It has surpised me how well traditional renting works for times when the flex car arrangement SHOULD work better, though.
I really need to give Zipcar a try. I'd love to be able to sell my car and just use that, but I suppose trying it out is a good first step. I'm just worried that (a) I don't like being on a schedule and (b) it will bug me to go somewhere and still be paying by the hour for the car to sit there.
I know (b) really shouldn't be an issue, if I add up the full cost of owning a car over a year vs the amount I'd spend on a Zipcar, I'd probably come out ahead. It's just hard to get past that mental block.
That tax thing is BS, I wasn't aware of that. I'm not sure they should be exempt but at least it should be proportional to the rate. 50% tax on a 1 hour rental is ludicrous!
It was a tax that was not designed around the car sharing model...
The tax is certainly unfair to companies like Zipcar. Getting it changed? Rotsa ruck.
I really need to give Zipcar a try. I'd love to be able to sell my car and just use that, but I suppose trying it out is a good first step. I'm just worried that (a) I don't like being on a schedule and (b) it will bug me to go somewhere and still be paying by the hour for the car to sit there.
I know (b) really shouldn't be an issue, if I add up the full cost of owning a car over a year vs the amount I'd spend on a Zipcar, I'd probably come out ahead. It's just hard to get past that mental block.

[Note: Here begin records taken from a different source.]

-- ==== Sys2Proof/Tests/Slice0.lean ====
section
/-! SUPPORT. Tests of the model against the vectors of `95_test_vectors.md` and the worked examples of the rules, and for
every obligation with hypotheses a witness that meets them. Every expected number is the spec's. -/

namespace Sys2Proof.Tests

open Sys2Proof.Machine

/-! ## Small states -/

/-- The reset state with the `PH` unit given. -/
def phState (phase delta : Word) (loop : Bool) : State := State.reset.setPh ⟨⟨phase, delta⟩, loop⟩

/-- The reset state with the `OSC` unit given. -/
def oscState (phase delta : Word) (loop : Bool) (type width : Octet) : State :=
  State.reset.setOsc ⟨⟨phase, delta⟩, loop, type, width⟩

/-- The reset state with the `ENV` unit given: attack phase, attack delta, decay phase, decay delta. -/
def envState (ap ad dp dd : Word) : State := State.reset.setEnv ⟨⟨ap, ad⟩, ⟨dp, dd⟩⟩

/-- The reset state with the `TRIG` unit given. -/
def trigState (ssf width : Word) (amp : Septet) : State := State.reset.setTrig ⟨ssf, width, amp⟩

/-- The reset state with the `SLEW` unit given. -/
def slewState (phase delta : Word) (fromLevel toLevel lastVal : Octet) : State :=
  State.reset.setSlew ⟨⟨phase, delta⟩, fromLevel, toLevel, lastVal⟩

/-- What one looks at in the next state, if there is one. -/
def after {α : Type} (r : Result) (look : State → α) : Option α :=
  match r with
  | .next t => some (look t)
  | .fault _ => none
  | .refused _ => none

/-- The refusal, if there is one. -/
def refusalOf (r : Result) : Option Refusal :=
  match r with
  | .next _ => none
  | .fault _ => none
  | .refused why => some why

/-- The words of a list decode to these operations. -/
def decodesTo (l : List (OpWord × Instr)) : Bool := l.all fun p => decide (decode p.1 = .ok p.2)

/-! ## Well-formedness (R85) -/

theorem test_wellFormed_refuses_phSetfreq : (Instr.phSetfreq 80001).wellFormed = false := by decide
theorem test_wellFormed_refuses_oscSetfreq : (Instr.oscSetfreq 80001).wellFormed = false := by decide
theorem test_wellFormed_accepts_limit :
    (Instr.phSetfreq 80000).wellFormed = true ∧ (Instr.oscSetfreq 80000).wellFormed = true := by decide

/-! ## Decoding: words written out from R81 and R84 as UNIT, OP and ARG digits (vectors X1 to X30, programs G1 to G6) -/

theorem test_decode_ph : decodesTo
    [(0x0000000000, .phProcess), (0x0100000000, .phReset), (0x02000001B8, .phSetfreq 440),
     (0x03FFFFFFFB, .phSetdur (BitVec.ofInt 32 (-5))), (0x0400000000, .phRunning), (0x0500000000, .phIsatend),
     (0x0600000001, .phSetloop true)] = true := by decide

theorem test_decode_osc : decodesTo
    [(0x1000000000, .oscProcess), (0x1100000000, .oscReset), (0x1200001388, .oscSetfreq 5000),
     (0x13000003E8, .oscSetdur 1000), (0x1400000000, .oscRunning), (0x1500000000, .oscIsatend),
     (0x1600000000, .oscSetloop false), (0x17000000FF, .oscSettype 255), (0x1800000040, .oscSetwidth 64)] = true := by
  decide

theorem test_decode_env : decodesTo
    [(0x2000000000, .envProcess), (0x2100000000, .envReset), (0x2A00000005, .envSetattack 5),
     (0x2B00000096, .envSetdecay 150)] = true := by decide

theorem test_decode_trig : decodesTo
    [(0x3000000000, .trigProcess), (0x3100000000, .trigReset), (0x38000000A0, .trigSetwidth 160),
     (0x390000007F, .trigSetamp 127)] = true := by decide

theorem test_decode_slew : decodesTo
    [(0x4000000000, .slewProcess), (0x4C00000064, .slewSet 100), (0x4D00000001, .slewSetslew 1)] = true := by decide

/-- Extreme operands: X3, X6, X21 (`TRIG.SETWIDTH -1`). -/
theorem test_decode_extremes : decodesTo
    [(0x0200013880, .phSetfreq 80000), (0x0380000000, .phSetdur (BitVec.ofInt 32 (-2147483648))),
     (0x38FFFFFFFF, .trigSetwidth (BitVec.ofInt 32 (-1)))] = true := by decide

/-- X4, X8, X9, X13, X23: a reserved operand of each form that has one. -/
theorem test_decode_reserved_operands :
    ([0x0200013881, 0x0600000002, 0x0000000001, 0x1700000100, 0x3900000080] : List OpWord).all
      (fun w => decide (decode w = .reserved .operand)) = true := by decide

/-- X10, X17, X18, X26: pairs with no row. -/
theorem test_decode_reserved_pairs :
    ([0x0700000000, 0x2200000064, 0x2400000000, 0x4100000000] : List OpWord).all
      (fun w => decide (decode w = .reserved .pair)) = true := by decide

/-- X27 to X30: reserved units and op codes. -/
theorem test_decode_reserved_codes :
    decode 0x5000000000 = .reserved .unit ∧ decode 0xF000000000 = .reserved .unit ∧
      decode 0x0E00000000 = .reserved .op ∧ decode 0x4F00000000 = .reserved .op := by decide

/-- The host's numbering: X20 as a table word, and a word cut to fewer bits. -/
theorem test_decodeTableWord :
    decodeTableWord 40 0x38000000A0 = some (.trigSetwidth 160) ∧ decodeTableWord 40 0x4100000000 = none := by decide

/-! ## `PH` (vectors P1 to P12) -/

/-- P3, operation 2. -/
theorem test_phProcess_advances : after (exec .phProcess (phState 0x1FFFFC70 0x1FFFFC70 true))
    (fun t => (t.res, t.ph.phase)) = some (some 31, 0x3FFFF8E0) := by decide

/-- P10, operation 3 at 60000 Hz: no meaning, refused. -/
theorem test_phProcess_overwrap :
    refusalOf (exec .phProcess (phState 0x7FFFD542 0xBFFFEAA0 true)) = some .phOverwrap := by decide

/-- P12. -/
theorem test_phReset : after (exec .phReset (phState 0x7FFFFFFF 53687000 false))
    (fun t => (t.res, t.ph)) = some (none, ⟨⟨0, 53687000⟩, false⟩) := by decide

/-- P1 at 440 and at 80000 hertz. -/
theorem test_phSetfreq : after (exec (.phSetfreq 440) State.reset) (fun t => t.ph.delta) = some 0x01687288 ∧
    after (exec (.phSetfreq 80000) State.reset) (fun t => t.ph.delta) = some 0xFFFFE380 := by decide

/-- P2 at 3 ms and at 53687001 ms. -/
theorem test_phSetdur : after (exec (.phSetdur 3) State.reset) (fun t => t.ph.delta) = some 17895666 ∧
    after (exec (.phSetdur 53687001) (phState 0 7 false)) (fun t => t.ph.delta) = some 0 := by decide

/-- P2 at -5 ms. -/
theorem test_phSetdur_negative :
    after (exec (.phSetdur 0xFFFFFFFB) (phState 0 7 false)) (fun t => t.ph.delta) = some 0 := by decide

/-- R119's example: a phasor at end with an increment still runs. -/
theorem test_phRunning : after (exec .phRunning (phState 0x7FFFFFFF 53687000 false)) (fun t => t.res) = some (some 1) ∧
    after (exec .phRunning (phState 5 0 true)) (fun t => t.res) = some (some 0) := by decide

/-- R120's examples. -/
theorem test_phIsatend : after (exec .phIsatend (phState 0x7FFFF1C0 1 false)) (fun t => t.res) = some (some 0) ∧
    after (exec .phIsatend (phState 0x7FFFFFFF 0 false)) (fun t => t.res) = some (some 1) := by decide

/-- R123's example. -/
theorem test_phSetloop :
    after (exec (.phSetloop true) (phState 3 4 false)) (fun t => t.ph) = some ⟨⟨3, 4⟩, true⟩ := by decide

/-! ## `OSC` (vectors O1 to O9) -/

/-- O4, operation 3: two subtractions, where `PH` is UNSPECIFIED. -/
theorem test_oscProcess_multiWrap : after (exec .oscProcess (oscState 0x7FFFD542 0xBFFFEAA0 true 0 0))
    (fun t => (t.res, t.osc.phase)) = some (some 127, 0x3FFFBFE4) := by decide

/-- O1, operation 1: the triangle starts at 128, and the pulse of width 64 ends between `out` 63 and `out` 95. -/
theorem test_oscProcess_shapes :
    after (exec .oscProcess (oscState 0 0x0FFFFE38 true 1 0)) (fun t => t.res) = some (some 128) ∧
    after (exec .oscProcess (oscState 0x1FFFFC70 0x0FFFFE38 true 2 64)) (fun t => t.res) = some (some 127) ∧
    after (exec .oscProcess (oscState 0x2FFFFAA8 0x0FFFFE38 true 2 64)) (fun t => t.res) = some (some 0) := by decide

/-- R134's example. -/
theorem test_oscReset : after (exec .oscReset (oscState 0x12345678 9 true 2 64))
    (fun t => t.osc) = some ⟨⟨0, 9⟩, true, 2, 64⟩ := by decide

/-- R137's example. -/
theorem test_oscSetfreq :
    after (exec (.oscSetfreq 5000) State.reset) (fun t => t.osc.delta) = some 0x0FFFFE38 := by decide

/-- R138's example. -/
theorem test_oscSetdur : after (exec (.oscSetdur 1000) State.reset) (fun t => t.osc.delta) = some 53687 := by decide

/-- R135's example. -/
theorem test_oscRunning :
    after (exec .oscRunning (oscState 9 0 true 0 0)) (fun t => t.res) = some (some 0) ∧
    after (exec .oscRunning (oscState 0 1 true 0 0)) (fun t => t.res) = some (some 1) := by decide

/-- R136's example. -/
theorem test_oscIsatend :
    after (exec .oscIsatend (oscState 0x7FFFFFFF 0 false 0 0)) (fun t => t.res) = some (some 1) := by decide

/-- R139's example. -/
theorem test_oscSetloop :
    after (exec (.oscSetloop true) (oscState 1 2 false 3 4)) (fun t => t.osc) = some ⟨⟨1, 2⟩, true, 3, 4⟩ := by decide

/-- O9. -/
theorem test_oscSettype : after (exec (.oscSettype 1) (oscState 0x4FFFF718 0x0FFFFE38 true 0 7))
    (fun t => t.osc) = some ⟨⟨0x4FFFF718, 0x0FFFFE38⟩, true, 1, 7⟩ := by decide

/-- R141's example. -/
theorem test_oscSetwidth :
    after (exec (.oscSetwidth 64) (oscState 1 2 false 3 4)) (fun t => t.osc) = some ⟨⟨1, 2⟩, false, 3, 64⟩ := by decide

/-! ## `ENV` (vectors V3, V4) -/

/-- V3: the attack clamps and the decay is untouched. -/
theorem test_envProcess_attack : after (exec .envProcess (envState 0x7FFFF1C0 10737400 0 357913))
    (fun t => (t.res, t.env)) = some (some 127, ⟨⟨0x7FFFFFFF, 10737400⟩, ⟨0, 357913⟩⟩) := by decide

/-- V3: mid-decay. -/
theorem test_envProcess_decay : after (exec .envProcess (envState 0x7FFFFFFF 10737400 0x40000000 357913))
    (fun t => (t.res, t.env)) = some (some 63, ⟨⟨0x7FFFFFFF, 10737400⟩, ⟨0x40057619, 357913⟩⟩) := by decide

/-- V4. -/
theorem test_envReset : after (exec .envReset (envState 0x7FFFFFFF 10737400 0x40000000 357913))
    (fun t => t.env) = some ⟨⟨0, 10737400⟩, ⟨0, 357913⟩⟩ := by decide

/-- G3, line 1. -/
theorem test_envSetattack : after (exec (.envSetattack 1) State.reset)
    (fun t => t.env) = some ⟨⟨0, 0x033332D8⟩, ⟨0, 357913⟩⟩ := by decide

/-- G3, line 2. -/
theorem test_envSetdecay : after (exec (.envSetdecay 2) State.reset)
    (fun t => t.env) = some ⟨⟨0, 10737400⟩, ⟨0, 0x0199996C⟩⟩ := by decide

/-! ## `TRIG` (vectors T2 to T7) -/

/-- T3, operation 1, and T5 with width -1: the comparison is signed and uses the incremented counter. -/
theorem test_trigProcess_fires :
    after (exec .trigProcess (trigState 0xFFFFFFFF 3 100)) (fun t => (t.res, t.trig.ssf)) = some (some 100, 0) ∧
    after (exec .trigProcess (trigState 0xFFFFFFFF 0xFFFFFFFF 100)) (fun t => t.res) = some (some 0) := by decide

/-- T6: saturation. -/
theorem test_trigProcess_saturates :
    after (exec .trigProcess (trigState 0x7FFFFFFE 0x7FFFFFFF 5)) (fun t => (t.res, t.trig.ssf)) =
      some (some 0, 0x7FFFFFFF) ∧
    after (exec .trigProcess (trigState 0x7FFFFFFF 0x7FFFFFFF 5)) (fun t => (t.res, t.trig.ssf)) =
      some (some 0, 0x7FFFFFFF) := by decide

/-- R167's example. -/
theorem test_trigReset : after (exec .trigReset (trigState 0x7FFFFFFF 3 100))
    (fun t => (t.res, t.trig)) = some (none, ⟨0xFFFFFFFF, 3, 100⟩) := by decide

/-- R168's example. -/
theorem test_trigSetwidth :
    after (exec (.trigSetwidth 160) (trigState 4 3 100)) (fun t => t.trig) = some ⟨4, 160, 100⟩ := by decide

/-- R169's example. -/
theorem test_trigSetamp :
    after (exec (.trigSetamp 127) (trigState 4 3 100)) (fun t => t.trig) = some ⟨4, 3, 127⟩ := by decide

/-! ## `SLEW` (vectors S1 to S9) -/

/-- S9, and S1: the snap writes `lastVal`. -/
theorem test_slewProcess :
    after (exec .slewProcess (slewState 0x40000000 53687000 0 100 0))
      (fun t => (t.res, t.slew.lastVal, t.slew.ph.phase)) = some (some 50, 50, 0x433332D8) ∧
    after (exec .slewProcess (slewState 0 0 0 100 0)) (fun t => (t.res, t.slew.lastVal)) = some (some 100, 100) := by
  decide

/-- S2: each product is truncated on its own. -/
theorem test_lerp : lerp 127 127 64 = 125 ∧ lerp 50 60 32 = 52 ∧ lerp 1 1 64 = 0 ∧ lerp 0 100 127 = 99 := by decide

/-- R183's example. -/
theorem test_slewSet : after (exec (.slewSet 20) (slewState 0x7FFFFFFF 53687000 0 100 99))
    (fun t => t.slew) = some ⟨⟨0, 53687000⟩, 99, 20, 99⟩ := by decide

/-- S8: a slew time of zero in mid-ramp leaves the phase. -/
theorem test_slewSetslew : after (exec (.slewSetslew 0) (slewState 0x1FFFFC70 53687000 0 100 21))
    (fun t => t.slew) = some ⟨⟨0x1FFFFC70, 0⟩, 0, 100, 21⟩ := by decide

about two years ago, i was thinking of selling my car and just going with the bike and rentals for road trips. i just couldn't pull the trigger for a number of reasons, some of which you allude to. but then my car got stolen, and all i've had was the bike. since then, all i've needed was the bike. i don't know jack about your lifestyle, but if you think there's a chance you could go car-free, i just want to say that it'll almost certainly be easier than you think.
I say "their site says" because sometimes prices change, and I just logged in and clicked reserve, to get an accurate total with taxes and such included.
My better half and I signed up for zipcar about a year ago when we were having significant car troubles with our shared 13-year-old car (I'd say its shared about 5% me, 95% her). She commutes between our house in Greenfield and Greensburg, the Waterfront, and Highland Park, sometimes all in the same day. Car free is a bit difficult, at least until the end of this year.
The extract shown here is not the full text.